Later, just like to build the tower of Babylon, all over the world are beginning to use computers, but in many countries with no English, they use many of the letters in ASCII doesn’t work, in order to can save their words in the computer, they decided to adopt the space after the 127 to represent the new letters, symbols, Many horizontal lines, vertical lines and crosses were added to draw the table, and the number was coded until the last state was 255. The page 128 through 255 character set is called the “extended character set”. Since then, greedy human beings have no new state to use, the American imperialists probably did not think that there are third world countries people also want to use computers!

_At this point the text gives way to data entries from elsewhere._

/-- Settles O37: only the fetch of an illegal word raises IllegalInstruction, and a program of legal words has none. -/
theorem illegalWordsRaiseAndValidatedProgramsDoNot : Obligations.IllegalWordsRaiseAndValidatedProgramsDoNot := by
  refine ⟨fun s w hf hh hw hill => step_of_not_legal ⟨hh, hf⟩ hw hill, fun s t e hp hf hstep he => ?_⟩
  obtain ⟨-, -, ⟨-, rfl⟩ | ⟨w, hw, -, ⟨hill, -⟩ | ⟨i, -, hexec, -⟩⟩⟩ := step_eq_next hstep
  · simp [hf] at he
  · simp [legal_of_fetch hp hw] at hill
  · exact exec_ne_illegalInstruction hexec hf he

/-- The two ways a step at level A is taken: the halt and the instruction. -/
theorem stepA_eq_next {p : List Instr} {s t : State} (h : stepA p s = .next t) :
    s.fault = none ∧ s.halted = false ∧
      ((fetchA p s = none ∧ t = s.halt) ∨ ∃ i, fetchA p s = some i ∧ exec i s = .next t) := by
  unfold stepA at h
  split at h
  · cases h
  · next hf =>
    split at h
    · cases h
    · next hh =>
      refine ⟨hf, by simpa using hh, ?_⟩
      split at h
      · next hn =>
        cases h
        exact .inl ⟨hn, rfl⟩
      · next i hi => exact .inr ⟨i, hi, h⟩

/-- Settles O53: at level A a step is the halt or an instruction, and no instruction raises IllegalInstruction. -/
theorem abstractStepNeverMeetsAnIllegalInstruction : Obligations.AbstractStepNeverMeetsAnIllegalInstruction := by
  intro p s t e hf hstep he
  obtain ⟨-, -, ⟨-, rfl⟩ | ⟨i, -, hexec⟩⟩ := stepA_eq_next hstep
  · simp [hf] at he
  · exact exec_ne_illegalInstruction hexec hf he

/-! ### The order of errors (R168) -/

/-- A step that is taken answers Error exactly when the state it leads to records that error. -/
theorem stepResult_eq_error_iff {s t : State} {e : FaultRecord} (h : step s = .next t) :
    stepResult s = some (.error e) ↔ t.fault = some e := by
  refine ⟨fun he => ?_, stepResult_of_raised h⟩
  cases hf : t.fault with
  | none => cases hh : t.halted <;> simp [stepResult, h, resultOf, hf, hh] at he
  | some e' => simpa [stepResult_of_raised h hf] using he

/-- Settles O34: `halted`, the halt check and the fetch come before the instruction; the instruction reports its first
bad register index, and with none it can raise its own kind of error only. -/
theorem errorsAreReportedInPriorityOrder : Obligations.ErrorsAreReportedInPriorityOrder := by
  refine fun s hf => ⟨fun hh => stepResult_of_halted hh hf, fun hh hout => stepResult_of_outside ⟨hh, hf⟩ hout,
    fun w hh hw => ⟨fun hill => stepResult_of_raised (step_of_not_legal ⟨hh, hf⟩ hw hill) rfl,
      fun i hd => ⟨fun k hk => ?_, fun hnone e he => ?_⟩⟩⟩
  · exact stepResult_of_raised ((step_of_decode ⟨hh, hf⟩ hw hd).trans (exec_of_firstBadIndex hk s)) rfl
  · obtain ⟨t, ht, heff⟩ := exec_effect i s
    have hfault := (stepResult_eq_error_iff ((step_of_decode ⟨hh, hf⟩ hw hd).trans ht)).1 he
    obtain ⟨-, k, hk, hbad⟩ | ⟨hkind, memref, hi⟩ | ⟨hkind, hread⟩ := heff.raised hf hfault
    · exact absurd (inRange_of_firstBadIndex_eq_none hnone hk) hbad
    · refine .inl ⟨hkind, ?_⟩
      obtain ⟨tgt, rfl⟩ | ⟨src, rfl⟩ := hi <;> simp
    · exact .inr ⟨hkind, hread⟩

end Sys2Proof.Machine
end

section
/-!
SUPPORT and PROOFS. The reset and hazards family (70_reset_and_hazards.md): no step blocks, so a step is taken exactly
while the state is running (R97, R199).
-/

namespace Sys2Proof.Machine

/-- The halt, an error and an instruction run in full each lead to a next state: no running state blocks. -/
theorem exists_step_of_running {s : State} (hs : s.Running) : ∃ t, step s = .next t := by
  obtain ⟨-, hstep⟩ | ⟨_, hstep, -⟩ | ⟨_, _, -, -, hstep, -⟩ := step_of_running hs
  · exact ⟨_, hstep⟩
  · exact ⟨_, hstep⟩
  · exact ⟨_, hstep⟩

theorem running_of_step_eq_next {s t : State} (h : step s = .next t) : s.Running := by
  obtain ⟨hf, hh, -⟩ := step_eq_next h
  exact ⟨hh, hf⟩

/-- Settles O41: none of a running state's three ways blocks, and a state that is not running has no next state. -/
theorem aStepIsTakenExactlyWhileRunning : Obligations.AStepIsTakenExactlyWhileRunning := fun _ =>
  ⟨exists_step_of_running, fun ⟨_, h⟩ => running_of_step_eq_next h⟩

end Sys2Proof.Machine
end

section
/-!
SUPPORT and PROOFS. The invariant of machine states (10_state.md sections 2 to 6): reset meets it, and every step keeps
it.

Each write to the state keeps the invariant when the written value fits and the state is not halted; `Effect.inv` then
goes through the effects of an instruction once.
-/

namespace Sys2Proof.Machine

/-! ### Values that fit (R4) -/

theorem wf_of_decode {xlen : Nat} (hx : 1 ≤ xlen) {w : InstrWord xlen} {i : Instr} (h : decode w = .ok i) :
    i.wf xlen = true :=
  (decodeAndEncodeAreInverse xlen hx).2 w i h |>.1

/-- What a memory reads at an address is one of its entries or 0. -/
theorem Memory.read_eq_zero_or_mem (m : Memory) (a : Nat) : m.read a = 0 ∨ (a, m.read a) ∈ m := by
  induction m with
  | nil => exact .inl rfl
  | cons c m ih =>
    obtain ⟨b, w⟩ := c
    simp only [Memory.read]
    split
    · next h => exact .inr (h ▸ List.mem_cons_self)
    · exact ih.imp_right (List.mem_cons_of_mem _)

/-! ### The invariant and the writes to the state -/

namespace State.Inv

variable {s : State} (hs : s.Inv)
include hs

theorem one_le_xlen : 1 ≤ s.cfg.xlen := Config.one_le_xlen hs.config

theorem fits_wrap (z : Int) : Fits s.cfg.xlen (wrap s.cfg.xlen z) := wrap_fits hs.one_le_xlen z

theorem fits_zero : Fits s.cfg.xlen 0 := fits_of_lt_two_pow_31 (config_wf_iff.1 hs.config).1 le_rfl (by decide)

theorem fits_cell (a : Int) : Fits s.cfg.xlen (s.cell a) := by
  unfold State.cell
  split
  · obtain h0 | hmem := Memory.read_eq_zero_or_mem s.mem a.toNat
    · exact h0 ▸ hs.fits_zero
    · exact (hs.memoryCells _ hmem).2
  · exact hs.fits_zero

theorem setX (hh : s.halted = false) (r : Fin 16) {v : Int} (hv : Fits s.cfg.xlen v) : (s.setX r v).Inv :=
  { hs with
    registers := fun j => by
      rw [State.getX_setX]
      split
      · exact hv
      · exact hs.registers j
    haltedOutside := fun h => absurd (hh.symm.trans h) Bool.false_ne_true }

theorem advance (hh : s.halted = false) : s.advance.Inv := hs.setX hh 15 (hs.fits_wrap _)

theorem setX_advance (hh : s.halted = false) (r : Fin 16) {v : Int} (hv : Fits s.cfg.xlen v) :
    (s.setX r v).advance.Inv :=
  (hs.setX hh r hv).advance hh

theorem setCell {a v : Int} (ha : s.ValidAddress a) (hv : Fits s.cfg.xlen v) : (s.setCell a v).Inv :=
  { hs with
    memoryForm := Memory.wf_write _ _ _ hs.memoryForm
    memoryCells := fun c hc => by
      obtain rfl | hc := Memory.mem_write hc
      · exact ⟨(Int.toNat_lt ha.1).2 ha.2, hv⟩
      · exact hs.memoryCells c hc }

theorem withInput {rest : List Int} (hsub : ∀ v ∈ rest, v ∈ s.input) : (s.withInput rest).Inv :=
  { hs with inputItems := fun v hv => hs.inputItems v (hsub v hv) }

theorem emit {v : Int} (hv : Fits s.cfg.xlen v) : (s.emit v).Inv :=
  { hs with
    outputItems := fun u hu => by
      obtain hu | hu := List.mem_append.1 hu
      · exact hs.outputItems u hu
      · exact List.mem_singleton.1 hu ▸ hv }

theorem raise (hh : s.halted = false) {e : FaultRecord} (hk : e.kind ≠ .stepAfterHalt)
    (hi : Fits s.cfg.xlen e.info) : (s.raise e).Inv :=
  { hs with
    haltedOutside := fun h => absurd (hh.symm.trans h) Bool.false_ne_true
    faultLegal := fun _ hr => Option.some.inj hr ▸ ⟨hk, hi⟩ }

theorem halt (hf : s.fault = none) (hout : ¬ s.IpInProgram) : s.halt.Inv :=
  { hs with haltedOutside := fun _ => ⟨hf, hout⟩ }

end State.Inv

/-! ### Reset (R26) -/

theorem resetWith_inv {cfg : Config} {input : List Int} (hwf : cfg.wf = true)
    (hin : ∀ v ∈ input, Fits cfg.xlen v) : (State.resetWith cfg input).Inv where
  config := hwf
  registers i := by
    rw [State.resetWith_getX]
    exact fits_of_lt_two_pow_31 (config_wf_iff.1 hwf).1 le_rfl (by decide)
  memoryForm := Memory.wf_reset cfg input
  memoryCells := nofun
  inputItems := hin
  outputItems := nofun
  haltedOutside := nofun
  faultLegal := nofun

/-- Settles O44: zeros fit, memory and output are empty, and the reference configuration is within its bounds. -/
theorem resetMeetsTheInvariant : Obligations.ResetMeetsTheInvariant :=
  ⟨fun _ _ => resetWith_inv, resetWith_inv (by decide) nofun⟩

/-! ### The step -/

/-- The operands of an instruction that a word carries have XLEN-bit values. -/
theorem source_fits {s : State} (hs : s.Inv) {i : Instr} (hi : i.wf s.cfg.xlen = true) {o : Operand} {v : Int}
    (ho : o ∈ i.sources) (hv : value s o = .ok v) : Fits s.cfg.xlen v :=
  value_fits hs ((Instr.wf_iff.1 hi).1 o ho) hv

/-- What an instruction writes to its target is a source's value, a cell or a wrapped result. -/
theorem Computes.fits {i : Instr} {s : State} {v : Int} (h : Computes i s v) (hs : s.Inv)
    (hi : i.wf s.cfg.xlen = true) : Fits s.cfg.xlen v := by
  cases i with
  | cp src tgt => exact source_fits hs hi (List.mem_singleton_self src) h
  | load memref tgt =>
    obtain ⟨a, -, -, rfl⟩ := h
    exact hs.fits_cell a
  | add | mul | sub =>
    obtain ⟨p, q, -, -, rfl⟩ := h
    exact hs.fits_wrap _
  | _ => exact h.elim

/-- An instruction that a word carries keeps the invariant, whichever effect it has. -/
theorem Effect.inv {i : Instr} {s t : State} (h : Effect i s t) (hs : s.Inv) (hi : i.wf s.cfg.xlen = true)
    (hh : s.halted = false) : t.Inv := by
  cases h with
  | wroteRegister r v _ hv => exact hs.setX_advance hh r (hv.fits hs hi)
  | consumedInput r v rest _ hin =>
    have hsub : ∀ u ∈ rest, u ∈ s.input := fun u hu => hin ▸ List.mem_cons_of_mem v hu
    exact (hs.withInput hsub).setX_advance hh r (hs.inputItems v (hin ▸ List.mem_cons_self))
  | stored src memref v a hi' hv ha hb =>
    have hfit := source_fits hs hi (o := src) (by simp [hi', Instr.sources]) hv
    exact (hs.setCell hb hfit).advance hh
  | emitted src v hi' hv =>
    have hfit := source_fits hs hi (o := src) (by simp [hi', Instr.sources]) hv
    exact (hs.emit hfit).advance hh
  | jumped c src addr v a hi' _ ha _ =>
    have hfit := source_fits hs hi (o := addr) (by cases c <;> simp [hi', Instr.jump, Instr.sources]) ha
    exact hs.setX hh 15 hfit
  | fellThrough => exact hs.advance hh
  | badIndex k _ _ => exact hs.raise hh (by simp [badRegister]) (hs.fits_wrap k)
  | outOfBounds memref a hi' ha _ =>
    have hmem : memref ∈ i.sources := by obtain ⟨_, rfl⟩ | ⟨_, rfl⟩ := hi' <;> simp [Instr.sources]
    exact hs.raise hh (by simp) (source_fits hs hi hmem ha)
  | inputExhausted => exact hs.raise hh (by simp) hs.fits_zero

/-- Settles O43: the halt check, the illegal word and the effects of an instruction each keep the invariant. -/
theorem stepKeepsTheInvariant : Obligations.StepKeepsTheInvariant := by
  intro s t hs h
  obtain ⟨hf, hh, ⟨hout, rfl⟩ | ⟨w, -, -, ⟨-, rfl⟩ | ⟨i, hd, -, heff⟩⟩⟩ := step_eq_next h
  · exact hs.halt hf hout
  · exact hs.raise hh (by simp) (hs.registers 15)
  · exact heff.inv hs (wf_of_decode hs.one_le_xlen hd) hh

end Sys2Proof.Machine
end

section
/-!
SUPPORT and PROOFS. The two levels of the machine (00_scope.md section 3, R2): on the words of a list of instructions
the binary step is the abstract step.
-/

namespace Sys2Proof.Machine

open Sys2Proof.Assembly

/-- Fetching from the words of a list is fetching from the list and encoding. -/
theorem fetch_of_programWords {s : State} {p : List Instr} (hp : s.cfg.program = programWords s.cfg.xlen p) :
    s.fetch = (fetchA p s).map (encode s.cfg.xlen) := by
  unfold State.fetch fetchA
  split
  · rw [hp, programWords, List.getElem?_map]
  · rfl

theorem mem_of_fetchA {s : State} {p : List Instr} {i : Instr} (h : fetchA p s = some i) : i ∈ p := by
  obtain ⟨-, hget⟩ := Option.ite_none_right_eq_some.1 h
  exact List.mem_of_getElem? hget

section StepA

variable {s : State} {p : List Instr}

theorem stepA_of_fault {e : FaultRecord} (h : s.fault = some e) : stepA p s = .fault (.faulted e) := by
  simp only [stepA, h]

theorem stepA_of_halted (hf : s.fault = none) (hh : s.halted = true) : stepA p s = .fault .stepAfterHalt := by
  simp [stepA, hf, hh]

theorem stepA_of_outside (hs : s.Running) (h : fetchA p s = none) : stepA p s = .next s.halt := by
  simp [stepA, hs.1, hs.2, h]

theorem stepA_of_fetchA (hs : s.Running) {i : Instr} (h : fetchA p s = some i) : stepA p s = exec i s := by
  simp [stepA, hs.1, hs.2, h]

end StepA

/-- In a running state both levels fetch the same: nothing, or an instruction and its word, which decodes to it. -/
theorem step_eq_stepA_of_running {s : State} {p : List Instr} (hs : s.Running) (hx : 1 ≤ s.cfg.xlen)
    (hwf : ∀ i ∈ p, i.wf s.cfg.xlen = true) (hp : s.cfg.program = programWords s.cfg.xlen p) :
    step s = stepA p s := by
  have hfetch := fetch_of_programWords hp
  cases hA : fetchA p s with
  | none =>
    have hout : ¬ s.IpInProgram := fetch_eq_none.1 (by rw [hfetch, hA, Option.map_none])
    rw [step_of_outside hs.2 hs.1 hout, stepA_of_outside hs hA]
  | some i =>
    have hw : s.fetch = some (encode s.cfg.xlen i) := by rw [hfetch, hA, Option.map_some]
    have hdec := (decode_encode_eq_ok_iff hx).2 (hwf i (mem_of_fetchA hA))
    rw [step_of_decode hs hw hdec, stepA_of_fetchA hs hA]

By the time the Chinese got their hands on computers, there were no byte states available to represent Chinese characters, and more than 6,000 commonly used characters needed to be preserved. But this is not difficult to the wise Chinese people, we unkindly after the 127 strange symbols are directly cancelled, and the provisions: A character less than 127 has the same meaning as before, but two characters larger than 127, when joined together, represent a Character, with the first byte (which he calls the high byte) going from 0xA1 to 0xF7 and the second byte (the low byte) going from 0xA1 to 0xFE. This gives us about 7,000 simplified Chinese characters. In these codes, we also put the mathematical symbols, Greek letters, Rome Japanese kana have entered, even have some in ASCII Numbers, punctuation, letters are entirely made up of two bytes long code again, it is often said that “the Angle of” characters, and in 127 under the original call “half Angle” character.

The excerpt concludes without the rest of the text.